Oddly, there don't seem to have been any predictions of the end times as 1348 dawned, which seems a poor show on the part of the prophesiers. This was, after all, the year of the Black Death, when half or more of Europe's population was obliterated. Perhaps, as it got underway, it seemed obvious that this was the end of the world, and no one needed to be so tactless and redundant as to point it out.
After the plague, life actually improved for a lot of peasants – the shortage of labor meant they could negotiate for higher wages and better working conditions, although this process was not without a few snags. Likewise, the inability of clergy to stop the disaster, and the poor quality of the monks who were hastily recruited to fill badly depleted ranks, made a lot of people more cynical about religion. All told, it seems a recipe for the beginning of the end of end times predictions.
But this was not to be. The certainty of the end being nigh continued to flourish right alongside the Renaissance, although more and more Europeans were growing skeptical and much less willing to give the doomsayers an ear.
Ears were given to a British soldier, William Bell, in 1750. There was an earthquake in London, which was unusual enough, but 28 days later, there was another. That was enough for Bell, who took it upon himself to tear through the city announcing that in another 28 days, the world would go belly-up, London first. Widespread panic led to people leaving the city in droves (although exactly why they thought they would be safer in the countryside is unclear). The appointed day, however, saw no apocalypse and the city authorities made their own announcement: Bell was a nutcase and was tossed into Bedlam.

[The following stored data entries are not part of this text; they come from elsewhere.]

/-- Checks 1 to 5 of a Flyer's shot that became ready at `x`; the flag says that the port stream rule failed (spec 03
Table 3-5, R84, 04 R100). -/
def firstChecks (s : State) (e : Entry) (d : BitVec 128) (x : Tick) : Option (Nat × Bool) :=
  if (s.port (elemPort e.element)).state ≠ .admitted then some (0x15, false)
  else if !s.elementOn false e.element then some (0x16, false)
  else if e.planned < x + us 1 then some (0x10, false)
  else if !s.scannerGood d e.element e.planned then some (0x14, false)
  else if !s.spaced e.element e.planned then some (0x13, false)
  else if !s.streamGood (elemPort e.element) e.symbolAt then some (0x13, true)
  else none

/-- Checks 6 to 8 and the commit, with the code drawn (spec 03 R79-R83). -/
def codeAndCommit (e : Entry) (d : BitVec 128) (s : State) : State :=
  let b := e.bank
  let base := descField d 43 8
  let r := if descField d 41 2 = 0 then ((s.flyer b).gen, base, false)
    else drawCode base (descField d 51 4) (s.hopShift b) (s.usedCodes e.element) 4 (s.flyer b).gen
  let s1 := s.modFlyer b fun f => { f with gen := r.1 }
  let code := (Store.read 0 (s.flyer b).codes r.2.1).setWidth 20
  let e := { e with codeIdx := r.2.1, code := code, codeRepeat := r.2.2 }
  if !codeValid code then s1.skip e 0x17
  else match s1.roomFor e with
    | some out => s1.skip e out
    | none => ((s1.takeEntry e).countFlyer b 1).modFlyer b fun f => { f with committedAt := some s.now }

/-! ## Arbitration (spec 03 R84) -/

/-- When the next shot of Flyer `b` is ready to commit: at its commit time, with the shots before it dealt with, and 4 ns
after the Flyer's last commit (spec 03 R74). -/
def readyAt (s : State) (b : Nat) : Option Tick :=
  let f := s.flyer b
  if f.state ≠ .running ∨ !s.spindle.hasTime then none
  else (s.planOf b).map fun x => max (max f.headAt (x.1 - ns (8 * s.pnum Par.commitLead b)))
    ((f.committedAt.map fun c => c + ns 4).getD 0)

/-- The banks in the order of the rotation. -/
def rotation (a : Arbiter) : List Nat := (List.range 16).map fun k => (a.turn + k) % 16

/-- The arbitration of the present core clock cycle: in a new one the rotation goes on after the last bank that it reached
(spec 03 R84; DESIGN CHOICE, log 82). -/
def arbNow (s : State) : Arbiter :=
  let c := s.devTime s.now / ns 1
  if c = s.arb.cycle then s.arb
  else match ((rotation s.arb).filter fun b => s.arb.served.contains b).getLast? with
    | some b => ⟨(b + 1) % 16, c, []⟩
    | none => ⟨s.arb.turn, c, []⟩
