/-- A lane has locked in both directions: its receiver has held bit lock and block lock for 1.0 ms, and the peer shows
its own
locked (spec 14 R335). (DEDUCED, log 134.) -/
def laneLocks (lane : Nat) (s : State) : State :=
  if s.link.stage ≠ .train ∨ !s.link.lanes.getLsbD lane ∨ !s.link.peerLocked.getLsbD lane
      ∨ !s.link.rxLocked.getLsbD lane ∨ s.now < nth 0 s.link.lockAt lane + us 1000 then s
  else
    let s1 := s.modLink fun l => { l with locked := l.locked ||| BitVec.ofNat 8 (2 ^ lane) }
    s1.cond (s1.link.locked &&& s1.link.lanes = s1.link.lanes) endTrain

/-- A stage's time has run out (spec 14 R335). -/
def stageTimeout (s : State) : State :=
  match s.link.stage with
  | .train => s.cond (decide (s.link.since + us 8000 ≤ s.now)) endTrain
  | .deskew => s.cond (decide (s.link.since + us 1000 ≤ s.now)) stageFails
  | .exchange => s.cond (decide (s.link.since + us 1000 ≤ s.now)) stageFails
  | _ => s

/-- The class-3 credit count that the device grants: 64 frames of intake from SAFE on, none further while responses for the
link wait (spec 14 R331, 15 R356). (DEDUCED, log 87.) -/
def grant (s : State) : Nat :=
  let held := s.dist.frames.length
  if !s.dev.fromSafe ∨ s.dist.waiting.any fun r => r.path = .link then s.link.rxGranted
  else
    let g := (s.link.rxAccepted + 64 - min 64 held) % 4096
    if 0 < serial12 g s.link.rxGranted then g else s.link.rxGranted

/-- At a bring-up the class-3 counts start anew: what the exchange states as granted (spec 14 R331, Table 14-6). -/
def grantAnew (s : State) : State :=
  let s1 := s.modLink fun l => { l with rxAccepted := 0, rxGranted := 0 }
  s1.modLink fun l => { l with rxGranted := s1.grant }

/-- The stream of blocks runs: from DESKEW on (spec 14 R321, R322, Table 14-4). -/
def streams (s : State) : Bool := s.link.stage ∈ [.deskew, .exchange, .active]

/-- An alignment column (spec 14 R322): up to 96 ns of skew is tolerated. -/
def alignLanes (skew count : Nat) (s : State) : State :=
  if s.link.stage = .deskew then
    if 96000 < skew then s
    else
      let s1 := (s.modLink fun l => { l with aligned := true, alignCount := count % 65536 }).toStage .exchange
      (s1.cond (s1.link.state ≠ .recovery) grantAnew).putCaps (List.range 16)
  else s.cond s.streams (modLink fun l => { l with
    aligned := decide (skew ≤ 96000), alignCount := count % 65536 })

/-- An alignment column goes out every 16,384 block times (spec 14 R322). -/
def alignSend (s : State) : State :=
  let l := s.link
  s.cond (s.streams && l.alignAt.all fun a => decide (a + alignPeriod l.rate ≤ s.now)) fun s =>
    (s.putColumn s.alignBlock).modLink fun l => { l with alignSent := (l.alignSent + 1) % 65536, alignAt := some s.now }

/-- An IDLE column goes out (spec 14 R322). -/
def idleSend (s : State) : State :=
  (s.putColumn fun _ => controlBlock 0x1E 0).modLink fun l => { l with idleSent := (l.idleSent + 1) % 2 ^ 32 }

/-- An IDLE column is deleted or repeated by the elastic buffers (spec 14 R322). -/
def idleColumn (delete : Bool) (s : State) : State :=
  s.modLink fun l => if delete then { l with idleDeleted := (l.idleDeleted + 1) % 2 ^ 32 }
    else { l with idleRepeated := (l.idleRepeated + 1) % 2 ^ 32 }

/-! ## Acknowledgement, replay and credits (spec 14 R327-R331) -/

/-- Handles whose completion the host has acknowledged retire (spec 15 R357). -/
def retireHandles (hs : List Nat) (s : State) : State :=
  s.cond (hs ≠ []) (modDist fun d => { d with live := d.live.filter fun x => x.handle ∉ hs })

/-- Frames up to and including a number are acknowledged (spec 14 R327). -/
def ackFrames (n : Nat) (s : State) : State :=
  let old := fun (f : TxFrame) => decide (serial12 f.seq n ≤ 0)
  let gone := s.link.unacked.filter old
  (s.modLink fun l => { l with
    unacked := l.unacked.filter fun f => !old f, replay := l.replay.filter fun f => !old f
    nakIn := l.nakIn.filter fun x => decide (0 < serial12 x.1 n) }).retireHandles (gone.flatMap fun f => f.handles)

/-- A NAK for a number (spec 14 R327-R329): every frame from it on is due for replay; the sixteenth for one number leads to
RECOVERY. (DEDUCED, log 94.) -/
def nakFrames (n : Nat) (s : State) : State :=
  if s.link.unacked.any fun f => f.seq = n then
    let k := match s.link.nakIn with
      | some (m, c) => if m = n then c + 1 else 1
      | none => 1
    if 16 ≤ k then s.recoverLink
    else s.modLink fun l => { l with
      nakIn := some (n, k), replay := l.unacked.filter fun f => decide (0 ≤ serial12 f.seq n) }
  else s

His fate did not dissuade other doomsayers. The world was supposed to end regularly throughout the nineteenth century, and the Jehovah's Witnesses were sure that World War I was the Battle of Armageddon. (reports from Ypres might almost bear them out)
And on and on and on until now. When Sunday rolls around and this current crop of believers finds that the world is still as they know it, they'll shrug and start making calculations to determine the next date of rapture.